-- ==== Sys2Proof/Tests/Slice0.lean ====
section
/-! SUPPORT. Tests of the model on small states, each one step or one decoding, with expected values from the spec's
encodings (spec/30_encoding.md) and hand-computed vectors (spec/95_test_vectors.md); the well-formedness smoke test;
and, for every obligation with hypotheses, a state and operands that meet them all. -/

namespace Sys2Proof.Tests

open Sys2Proof Sys2Proof.Machine

/-! ### Helpers -/

/-- The reset machine with a cab type and an address set by the host. -/
def node (t : Byte) (a : BitVec 6) : State := { State.reset with cabType := t, cabAddr := a }

/-- A slot holding one frame. -/
def slotOf (g0 g1 g2 g3 : Byte) : TxSlot := fillSlot ⟨0, []⟩ g0 g1 g2 g3

/-- The state after an outcome; the reset state for a stop. -/
def after (r : Result) : State :=
  match r with
  | .next t => t
  | _ => State.reset

/-- The pending frames after an outcome, slot 0 first. -/
def staged (r : Result) : List (List Byte) :=
  [(after r).tx0, (after r).tx1].filterMap (fun t => if pending t then some (slotFrame t) else none)

/-- What an outcome put on `up_tx`, on `bus_tx`, and what is staged. -/
def outs (r : Result) : List (List Byte) × List (List Byte) × List (List Byte) :=
  ((after r).upTx, (after r).busTx, staged r)

/-- A unit run on the reset state. -/
def run (i : Instr) : Result := exec i State.reset

/-- A state in the middle of everything: an upstream packet `A2 00`, a staged frame, an inbound text block `C0`, a
reply `D8`, and one transaction presented. -/
def busy (x : Input) : State :=
  { node 0x61 5 with
    uaCnt := 2, uaLen := 5, uaBuf := [(0, 0xA2)]
    tx0 := ⟨5, [(0, 0x4F), (1, 0x32), (2, 0x01), (3, 0x02), (4, 0x7E)]⟩
    cabState := .execMyCmd
    ibCnt := 1, ibLen := 9, ibBuf := [(0, 0xC0)]
    raActive := true, raSize := 3, raCnt := 1, raBuf := [(0, 0xD8)]
    fcHours := 12, fcMinutes := 34, fcMode := .pm
    inputs := [x] }

/-! ### Well-formedness smoke test: for each check, an ill-formed term that it refuses -/

/-- Upstream: the class, the range, the length of an unsupported packet, an opcode inside the range. -/
theorem test_wf_upstream_refused :
    Instr.wf cfgDefault (.upNop 0x8C) = false ∧ Instr.wf cfgDefault (.upStatus 0x9C 0) = false ∧
      Instr.wf cfgDefault (.upLocoCtrl 0xAD 0 0 0) = false ∧ Instr.wf cfgDefault (.upNop 0x00) = false ∧
      Instr.wf cfgDefault (.upUnsupported 0x81 [0x00]) = false ∧ Instr.wf cfgDefault (.upOutOfRange 0x81) = false := by
  decide

/-- Replies and register numbers: a lead byte as no reply, a mapped number as a generic access. -/
theorem test_wf_reply_host_refused :
    Instr.wf cfgDefault (.replyNone 0xD9) = false ∧ Instr.wf cfgDefault (.cfgRead 19) = false ∧
      Instr.wf cfgDefault (.cfgWrite 0 1) = false ∧ Instr.wf cfgDefault (.cfgRead 20) = true := by decide

/-- Inbound: the class, the mode, the text length, the position bits, a byte no adjustment gives, a poll byte as
opcode and as unadjusted data. -/
theorem test_wf_inbound_refused :
    Instr.wf cfgDefault (.ibHome 0xCF) = false ∧ Instr.wf cfgDefault (.ibFcRate 0xC8 0) = false ∧
      Instr.wf cfgDefault (.ibLcdText0 0xC0 [0x41]) = false ∧
      Instr.wf cfgDefault (.ibLcdText1 0xC0 [0x41, 0x41, 0x41, 0x41, 0x41, 0x41, 0x41, 0x41]) = false ∧
      Instr.wf cfgDefault (.ibLcdText0 0xC0 [0x41, 0xC1, 0x41, 0x41, 0x41, 0x41, 0x41, 0x41]) = false ∧
      Instr.wf cfgDefault (.ibTtyAdv 0xC9 0x85) = false ∧ Instr.wf cfgDefault (.ibUnknown .addressed 0x85) = false ∧
      Instr.wf cfgDefault (.ibUnknown .addressed 0xD2) = false ∧ Instr.wf cfgDefault (.ibIgnored 0xBF) = false := by
  decide

/-- Rule R1 (a), (b), (d): a range the wrong way round, a length of 0, of 12 and not of the format, a base too high. -/
theorem test_cfg_upstream_refused :
    (({ cfgDefault with up := { upDefault with base := 0xB0 } } : Cfg).wellFormed = false ∧
      ({ cfgDefault with up := { upDefault with table := [⟨0x81, 0, .unsupported⟩] } } : Cfg).wellFormed = false ∧
      ({ cfgDefault with up := { upDefault with table := [⟨0x81, 12, .unsupported⟩] } } : Cfg).wellFormed = false ∧
      ({ cfgDefault with up := { upDefault with table := [⟨0x80, 2, .nop⟩] } } : Cfg).wellFormed = false ∧
      ({ cfgDefault with up := { upDefault with table := [⟨0xA9, 3, .cvReadDirect ⟨0x45, 0xC1, false⟩⟩] } } :
        Cfg).wellFormed = false) := by decide

/-- Rule R1 (c), (e), (f), (g), and the conditions on the positions (rules R16, R178). -/
theorem test_cfg_other_refused :
    (({ cfgDefault with ib := { ibDefault with broadcast := [⟨0xD4, 10, .noClass⟩] } } : Cfg).wellFormed = false ∧
      ({ cfgDefault with ib := { ibDefault with broadcast := [⟨0x85, 2, .fcRate⟩] } } : Cfg).wellFormed = false ∧
      ({ cfgDefault with ib := { ibDefault with addressed := [⟨0xCE, 2, .cursorMode .home⟩] } } :
        Cfg).wellFormed = false ∧
      ({ cfgDefault with rsp := { rspDefault with cvRange := 0x31 } } : Cfg).wellFormed = false ∧
      ({ cfgDefault with dev := { devDefault with cabTypeSmart := 0x61 } } : Cfg).wellFormed = false ∧
      ({ cfgDefault with dev := { devDefault with noKey := 127 } } : Cfg).wellFormed = false ∧
      ({ cfgDefault with ib := { ibDefault with asciiFrom := 0 } } : Cfg).wellFormed = false ∧
      ({ cfgDefault with ib := { ibDefault with fcHPos := 1 } } : Cfg).wellFormed = false ∧
      ({ cfgDefault with ib := { ibDefault with fcModePos := 9 } } : Cfg).wellFormed = false) := by decide

/-! ### Decoding: every unit from a wire unit written out from spec/30_encoding.md -/

theorem test_decode_poll :
    decode cfgDefault (.pc .unknown [0b10000101]) = .ok (.poll 5) ∧
      decode cfgDefault (.pc .execMyCmd [0b10000000]) = .ok (.poll 0) ∧
      decode cfgDefault (.pc .pingOther [0b10111111]) = .ok (.poll 63) := by decide

theorem test_decode_reply :
    decode cfgDefault (.ra [0xD8, 0x02, 0x15]) = .ok (.replyD8 0x02 0x15) ∧
      decode cfgDefault (.ra [0xD9, 0x0A, 0x17, 0x2C]) = .ok (.replyD9 0x0A 0x17 0x2C) ∧
      decode cfgDefault (.ra [0xDA, 0x01, 0x12, 0x0D, 0x15, 0x27, 0x38]) =
        .ok (.replyDA 0x01 0x12 0x0D 0x15 0x27 0x38) ∧
      decode cfgDefault (.ra [0xDB]) = .ok (.replyNone 0xDB) ∧
      decode cfgDefault (.ra [0xD8, 0x02]) = .error .badLength ∧
      decode cfgDefault (.ra [0xD7, 0x02]) = .error .badLead := by decide

theorem test_decode_up_short :
    decode cfgDefault (.up [0x80]) = .ok (.upNop 0x80) ∧ decode cfgDefault (.up [0x8C]) = .ok (.upNopCrlf 0x8C) ∧
      decode cfgDefault (.up [0x9B, 0x7F]) = .ok (.upStatus 0x9B 0x7F) ∧
      decode cfgDefault (.up [0x9C, 0x05]) = .ok (.upMacro 0x9C 0x05) ∧
      decode cfgDefault (.up [0x9E]) = .ok (.upProgEnter 0x9E) ∧
      decode cfgDefault (.up [0x9F]) = .ok (.upProgExit 0x9F) ∧
      decode cfgDefault (.up [0xAA]) = .ok (.upFwVer 0xAA) ∧
      decode cfgDefault (.up [0x81]) = .ok (.upUnsupported 0x81 []) ∧
      decode cfgDefault (.up [0xB0]) = .ok (.upOutOfRange 0xB0) ∧
      decode cfgDefault (.up [0x80, 0x00]) = .error .badLength := by decide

Task directions: Retype the records above exactly, from their first line through the line that contains "reset state. -/", and stop there.

Task answer:
-- ==== Sys2Proof/Tests/Slice0.lean ====
section
/-! SUPPORT. Tests of the model on small states, each one step or one decoding, with expected values from the spec's
encodings (spec/30_encoding.md) and hand-computed vectors (spec/95_test_vectors.md); the well-formedness smoke test;
and, for every obligation with hypotheses, a state and operands that meet them all. -/

namespace Sys2Proof.Tests

open Sys2Proof Sys2Proof.Machine

/-! ### Helpers -/

/-- The reset machine with a cab type and an address set by the host. -/
def node (t : Byte) (a : BitVec 6) : State := { State.reset with cabType := t, cabAddr := a }

/-- A slot holding one frame. -/
def slotOf (g0 g1 g2 g3 : Byte) : TxSlot := fillSlot ⟨0, []⟩ g0 g1 g2 g3

/-- The state after an outcome; the reset state for a stop. -/
def after (r : Result) : State :=
  match r with
  | .next t => t
  | _ => State.reset

/-- The pending frames after an outcome, slot 0 first. -/
def staged (r : Result) : List (List Byte) :=
  [(after r).tx0, (after r).tx1].filterMap (fun t => if pending t then some (slotFrame t) else none)

/-- What an outcome put on `up_tx`, on `bus_tx`, and what is staged. -/
def outs (r : Result) : List (List Byte) × List (List Byte) × List (List Byte) :=
  ((after r).upTx, (after r).busTx, staged r)

/-- A unit run on the reset state. -/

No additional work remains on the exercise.